/-- One 64-bit signal operation at its home (R66, R68): op 0 store, 1 add, after which the DEPENDs read again (R65); none where it must be
tried again. -/
def State.signalOp (s : State) (p q id kind : Nat) (job : BitVec 12) (va : Word) (op : Nat) (v : Word) : Option State :=
  match s.fePlace p job va true with
  | .error .busy => none
  | .error (.code c) => some (s.failPacket p q id c)
  | .ok pa =>
    if paPeer pa = hostPeer then
      (if op = 0 then
        (if (s.pkg p).pcieLanes = 0 then none
         else some (((s.memWrite pa 8 v).signalled p q v).packetDone p q id))
       else s.askHost p q id kind { type := 0x03, fn := 0, operand := v, size := 3, job := job, off := BitVec.ofNat 44 (paOff pa), dst := BitVec.ofNat 13 hostPeer })
    else
      let s := s.homeObtain (pa / 256)
      if op ≠ 0 ∧ s.poisonAt pa then some (s.failPacket p q id codeSigfail)
      else
        let new := if op = 0 then v else s.word pa + v
        let s := (((s.memWrite pa 8 new).unpoison pa 8).signalled p q new).packetDone p q id
        some (if op = 0 then s else s.pollDepends p)

/-- A SIGNAL work with an operation. -/
def State.signalWork (s : State) (p k op : Nat) : Option (Work × Word) :=
  match s.work p k 3 with
  | some w => if (dwOf w.dw 3).toNat % 4 = op then some (w, dwOf w.dw 2) else none
  | none => none

/-- SIGNAL_STORE: the operand stored in the signal word at its home (R66). Arguments: a the package, b the work's place. -/
def execSignalStore (s : State) : Out :=
  match s.signalWork s.arg.a s.arg.b 0 with
  | none => s.idle
  | some (w, v) => match (s.dropWork s.arg.a w).signalOp s.arg.a w.q w.id reqSignal (pktJob w.dw) (dwOf w.dw 1) 0 v with
    | some s => .next s
    | none => s.idle

/-- SIGNAL_ADD: the operand added at the signal's home, indivisibly (R66). Arguments: a the package, b the work's place. -/
def execSignalAdd (s : State) : Out :=
  match s.signalWork s.arg.a s.arg.b 1 with
  | none => s.idle
  | some (w, v) => match (s.dropWork s.arg.a w).signalOp s.arg.a w.q w.id reqSignal (pktJob w.dw) (dwOf w.dw 1) 1 v with
    | some s => .next s
    | none => s.idle

/-- SIGNAL_SUBTRACT: the operand subtracted at the signal's home, indivisibly (R66). Arguments: a the package, b the work's place. -/
def execSignalSubtract (s : State) : Out :=
  match s.signalWork s.arg.a s.arg.b 2 with
  | none => s.idle
  | some (w, v) => match (s.dropWork s.arg.a w).signalOp s.arg.a w.q w.id reqSignal (pktJob w.dw) (dwOf w.dw 1) 1 (-v) with
    | some s => .next s
    | none => s.idle

/-- The work of a LAUNCH, COPY or GANG is done: its completion signal decremented, or complete at once without one (R68). None where the
decrement must be tried again. -/
def State.completeWork (s : State) (p q id : Nat) (dw : List Word) : Option State :=
  if dwOf dw 6 = 0 then some (s.packetDone p q id)
  else s.signalOp p q id reqComplete (pktJob dw) (dwOf dw 6) 1 (-1)

/-- A launch slot freed with its entries in the die launch tables and the messages that still name it (R89). -/
def State.freeLaunch (s : State) (p ls : Nat) : State :=
  (List.range 4).foldl (fun s d => s.modDie (4 * p + d) fun x => { x with launches := x.launches.erase ls })
    (s.modPkg p fun x => { x with launches := x.launches.erase ls, retires := x.retires.filter fun r => r.lslot != ls })

/-- A work is complete, its signal decremented or its decrement failed: the launch slot of a LAUNCH is free from then on (R89, R444). -/
def State.endLaunch (s : State) (p q id : Nat) : State := match (s.pkg p).launches.find? fun e => e.2.q == q && e.2.id == id with
  | some e => s.freeLaunch p e.1
  | none => s

/-- The parcels of a launch have all retired: its signal is decremented, and the slot is freed once that has completed (R68, R89, R444). None where the decrement must
be tried again. -/
def State.completeLaunch (s : State) (p ls : Nat) (l : Launch) : Option State :=
  (s.completeWork p l.q l.id l.dw).map fun t =>
    if (t.pkg p).hostReqs.any fun r => r.kind == reqComplete && r.q == l.q && r.id == l.id then t else t.freeLaunch p ls

/-! ### DEPEND (R65) -/

/-- DEPEND: the packet reads its signal as it begins; later packets of its queue stop until its condition holds (R65). Arguments: a the
package, b the queue. -/
def execDepend (s : State) : Out :=
  if s.frontUp s.arg.a then .next (s.dependPoll s.arg.a (s.arg.b % 4096)) else s.idle

/-- DEPEND_POLL: a waiting DEPEND's signal is read again, every 1 µs and at each decrement of the package (R65). Arguments: a the package,
b the queue. -/
def execDependPoll (s : State) : Out :=
  if s.frontUp s.arg.a then .next (s.dependPoll s.arg.a (s.arg.b % 4096)) else s.idle

/-! ### COPY (R67) -/

/-- The length of a COPY, and of its piece at byte m (R67). -/
def copyLen (dw : List Word) : Nat := (dwOf dw 3).toNat % 2 ^ 40
def pieceOf (dw : List Word) (m : Nat) : Nat :=
  let a := (dwOf dw 1 + BitVec.ofNat 64 m).toNat
  let b := (dwOf dw 2 + BitVec.ofNat 64 m).toNat
  min (copyLen dw - m) (min (256 - a % 256) (256 - b % 256))

/-- A COPY that cannot go on fails its queue (R63, R67). -/
def State.failCopy (s : State) (p : Nat) (w : Work) (c : BitVec 8) : State := (s.dropWork p w).failPacket p w.q w.id c

/-- A piece's data is written whole (R67), to host memory at once, with the link down too (DESIGN CHOICE, log entry 59); after the last one the packet is complete. None
where it must be tried again. -/
def State.putPiece (s : State) (p : Nat) (w : Work) (n : Nat) (v : BitVec 2048) : Option State :=
  match s.fePlace p (pktJob w.dw) (dwOf w.dw 2 + BitVec.ofNat 64 w.moved) true with
  | .error .busy => none
  | .error (.code c) => some (s.failCopy p w c)
  | .ok pa =>
    if paPeer pa ≠ hostPeer ∧ (s.agentObtain pa n).partialPoison pa n then some (s.failCopy p w codeSigfail)
    else
      let s := if paPeer pa = hostPeer then s.memWrite pa n v else s.agentWrite pa n v
      if w.moved + n < copyLen w.dw then
        some (s.modPkg p fun x => { x with works := x.works.map fun y => if y.q = w.q ∧ y.id = w.id then { y with moved := w.moved + n } else y })
      else (s.dropWork p w).completeWork p w.q w.id w.dw

/-- A COPY's next piece: read and written in this step, or read from the host first (R67). -/
def State.copyPiece (s : State) (p : Nat) (w : Work) : State :=
  let n := pieceOf w.dw w.moved
  if copyLen w.dw ≤ w.moved then ((s.dropWork p w).completeWork p w.q w.id w.dw).getD s
  else if (s.pkg p).hostReqs.any (fun r => r.kind == reqCopy && r.q == w.q && r.id == w.id) then s
  else match s.fePlace p (pktJob w.dw) (dwOf w.dw 1 + BitVec.ofNat 64 w.moved) false with
    | .error .busy => s
    | .error (.code c) => s.failCopy p w c
    | .ok pa =>
      if paPeer pa = hostPeer then
        (s.askHost p w.q w.id reqCopy { type := 0x01, size := 8, plen := BitVec.ofNat 9 n, job := pktJob w.dw, off := BitVec.ofNat 44 (paOff pa), dst := BitVec.ofNat 13 hostPeer }).getD s
      else
        let s' := s.agentClean pa n
        if s'.poisonIn pa n then s.failCopy p w codeSigfail
        else (s'.putPiece p w n ((s'.memRead pa n).setWidth 2048)).getD s

/-- COPY: a COPY packet starts; one of no bytes completes, any other asks for its first piece (R67). Arguments: a the package, b the work's
place. -/
def execCopy (s : State) : Out :=
  match s.work s.arg.a s.arg.b 4 with
  | some w => if s.frontUp s.arg.a ∧ w.moved = 0 then .next (s.copyPiece s.arg.a w) else s.idle
  | none => s.idle

/-- COPY_PIECE: the next piece of a COPY is read whole and written whole (R67). Arguments: a the package, b the work's place. -/
def execCopyPiece (s : State) : Out :=
  match s.work s.arg.a s.arg.b 4 with
  | some w => if s.frontUp s.arg.a ∧ 0 < w.moved then .next (s.copyPiece s.arg.a w) else s.idle
  | none => s.idle

/-! ### PCIE_COMPLETION (R52, R55, R56, R66 to R68, R107) -/

/-- An AtomicOp or a read at the host: the value before and the memory after (R56). -/
def State.atHost (s : State) (k : Pkt) : State × Word :=
  let a := paOf hostPeer k.off.toNat
  let w := s.word a
  if k.type = 0x03 then
    (s.memWrite a 8 (if k.fn.toNat = 9 then (atomFn 9 w (k.payload.setWidth 64) k.operand).1 else (atomFn k.fn.toNat w k.operand 0).1), w)
  else (s, w)

/-- The completion of a thread's request goes back to it, or is late (R56, R99, R107). -/
def State.threadCompletion (s : State) (p : Nat) (k : Pkt) (good : Bool) : State :=
  let r := s.atHost k
  let n := 2 ^ k.size.toNat
  let ans : Pkt :=
    if !good then { k.resp (min n 8) 0 true with src := BitVec.ofNat 13 (4 * p) }
    else if k.type = 0x03 then { k.resp 8 0 false with operand := r.2, src := BitVec.ofNat 13 (4 * p) }
    else { k.resp n ((s.memRead (paOf hostPeer k.off.toNat) n).setWidth 2048) false with
           operand := if n = 256 then 0xFFFF_FFFF else 0, src := BitVec.ofNat 13 (4 * p) }
  let s := if good then r.1 else s
  let g := s.gang p k.job
  if g.marked ∧ g.phase.stops then s.late p 1093 0 ans (.source (4 * p)) else s.send ans

/-- A completion reaches what asked for it. -/
def State.completion (s : State) (p : Nat) (r : HostReq) (k : Pkt) (good : Bool) : Option State :=
  if r.kind = reqThread then some (s.threadCompletion p k good)
  else if r.kind = reqDepend then
    (match (s.pkg p).works.find? fun w => w.q == r.q && w.id == r.id with
     | none => some s
     | some w => if good then some (s.dependRead p r.q r.id w.dw (s.atHost k).2) else some (s.failPacket p r.q r.id codeSigfail))
  else if r.kind = reqCopy then
    (match (s.pkg p).works.find? fun w => w.q == r.q && w.id == r.id with
     | none => some s
     | some w =>
       if good then s.putPiece p w k.plen.toNat ((s.memRead (paOf hostPeer k.off.toNat) k.plen.toNat).setWidth 2048)
       else some (s.failCopy p w codeSigfail))
  else
    let s' := if r.kind = reqComplete then s.endLaunch p r.q r.id else s
    if !good then some (s'.failPacket p r.q r.id codeSigfail)
    else
      let x := s'.atHost k
      some (((x.1.signalled p r.q (x.2 + k.operand)).packetDone p r.q r.id).pollDepends p)

/-- PCIE_COMPLETION: a completion of an outstanding request arrives from the host; one of status UR or CA gives poison and cause PEER, or
SIGFAIL (R55, R56, R63). Arguments: a the package, b the request's place, good whether it succeeded. -/
def execPcieCompletion (s : State) : Out :=
  let p := s.arg.a
  match (s.pkg p).hostReqs[s.arg.b]? with
  | none => s.idle
  | some r => match r.pkt with
    | none => s.idle
    | some k => match (s.modPkg p fun x => { x with hostReqs := dropAt x.hostReqs s.arg.b }).completion p r k s.arg.good with
      | some s => .next s
      | none => s.idle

========================================

=== ABOUT THIS EXERCISE ===
Return only the count of lines in the records that hold the word "request".

=== WRITTEN ANSWER ===
3